Title: Re: MFM decode
Post by: guest11527 on December 17, 2017, 05:56:15 PM: Quote from: orange;834180
does 'rawread' dump MFM encoded data?
Yes.
Quote from: orange;834180
if so, how to decode it with given sync, track size, etc..? (not a standard 880K diskette)
That, of course, depends on the format. MFM is a 1:2 encoding, every bit is encoded by two bits. In particular, the filler bit between two data bits is 1 if and only if the two data bits are zero. Otherwise, the filler bit is 0. Now, how the data is laid out and how the data bits are spread is entirely a decision of the format, and also how the track and sector headers look like.

The format of the trackdisk.device is described in the RKRM Hardware, you find all the information there. In this format, payload data is separated into two 256-bit groups (even and odd bits), which is a rather untypical layout, but it allows fast decoding with the blitter. Typically, filler bits are interleaved with the subsequent data bits.
Title: Re: MFM decode
Post by: orange on December 17, 2017, 07:00:51 PM: thanks Thomas.
Title: Re: MFM decode
Post by: olsen on December 18, 2017, 12:31:07 PM: Quote from: orange;834180
does 'rawread' dump MFM encoded data? if so, how to decode it with given sync, track size, etc..? (not a standard 880K diskette)

Documented MFM decoding program code is pretty scarce (I've seen my share, and I still can't believe that the people who wrote it trusted their own code!). You might want to dip into TrackSalve (http://aminet.net/disk/misc/TrackSalve.lha), which is somewhat old, though. "TrackSalve" is a patch for trackdisk.device by Dirk Reisig, last updated in 1990, fixing Kickstart 1.x-specific bugs which by that time had already been fixed for Kickstart 2.0. "TrackSalve" covers just about everything. Bonus: it uses the blitter for encoding/decoding.
Title: Re: MFM decode
Post by: olsen on December 18, 2017, 01:43:23 PM: Quote from: Thomas Richter;834181
Yes.

That, of course, depends on the format. MFM is a 1:2 encoding, every bit is encoded by two bits. In particular, the filler bit between two data bits is 1 if and only if the two data bits are zero.

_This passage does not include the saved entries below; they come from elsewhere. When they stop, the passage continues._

-- ==== Sys2Proof/WellFormed.lean ====
section
/-! DEFINITION. The "legal when" column of rule R93: which operand values a command may carry.
The constructors of Instr already hold an operand at its field's width, so the fields that must be zero cannot be wrong in a
term; they are checked on the word, in Decode.lean. -/

namespace Sys2Proof

/-- The highest register number `CTX.RDREG` may name (R33, R93). -/
def maxRegister : Nat := 0x16

/-- `1 <= w <= 32` (R93, `BS.WRITE`). -/
def widthLegal (w : Byte) : Bool := decide (1 ≤ w.toNat) && decide (w.toNat ≤ Config.widthMax)

/-- `ig <= 7` (R93). -/
def ignoreLegal (ig : Byte) : Bool := decide (ig.toNat ≤ 7)

/-- `r <= 0x16` (R93, `CTX.RDREG`). -/
def registerLegal (r : Byte) : Bool := decide (r.toNat ≤ maxRegister)

/-- The condition of rule R93 on the operands of a command. -/
def Instr.wf : Instr → Bool
  | .ctxInit => true
  | .ctxRdreg r => registerLegal r
  | .bsWrite w _ => widthLegal w
  | .bsFinish => true
  | .bsRdbit => true
  | .bsAtend ig => ignoreLegal ig
  | .tcFlatten => true
  | .tcSerhdr ig _ => ignoreLegal ig
  | .tcDeser => true
  | .fbAcc _ => true
  | .fbScan => true
  | .fbBuild => true
  | .shMkcodes => true
  | .shEncsym _ => true
  | .shDecsym ig => ignoreLegal ig
  | .shRdhdr => true
  | .shFixup ig => ignoreLegal ig
  | .shArchive => true
  | .shUnarchive => true
  | .ahInit => true
  | .ahUpdate _ => true
  | .ahEncsym _ => true
  | .ahDecsym => true
  | .ahArchive => true
  | .ahUnarchive _ => true

end Sys2Proof
end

Otherwise, the filler bit is 0. Now, how the data is laid out and how the data bits are spread is entirely a decision of the format, and also how the track and sector headers look like.

The format of the trackdisk.device is described in the RKRM Hardware, you find all the information there. In this format, payload data is separated into two 256-bit groups (even and odd bits), which is a rather untypical layout, but it allows fast decoding with the blitter. Typically, filler bits are interleaved with the subsequent data bits.

I just double-checked: the disk format documentation ended up in "Appendix C" of the 3rd edition "Devices" ROM Kernel Reference Manual. It seems that it was originally part of the 1st edition "Libraries & Devices" ROM Kernel Reference manual in "Appendix L", but you can't find that version online.

Anyway, here's what I found, from way back (1985):

Code: [Select]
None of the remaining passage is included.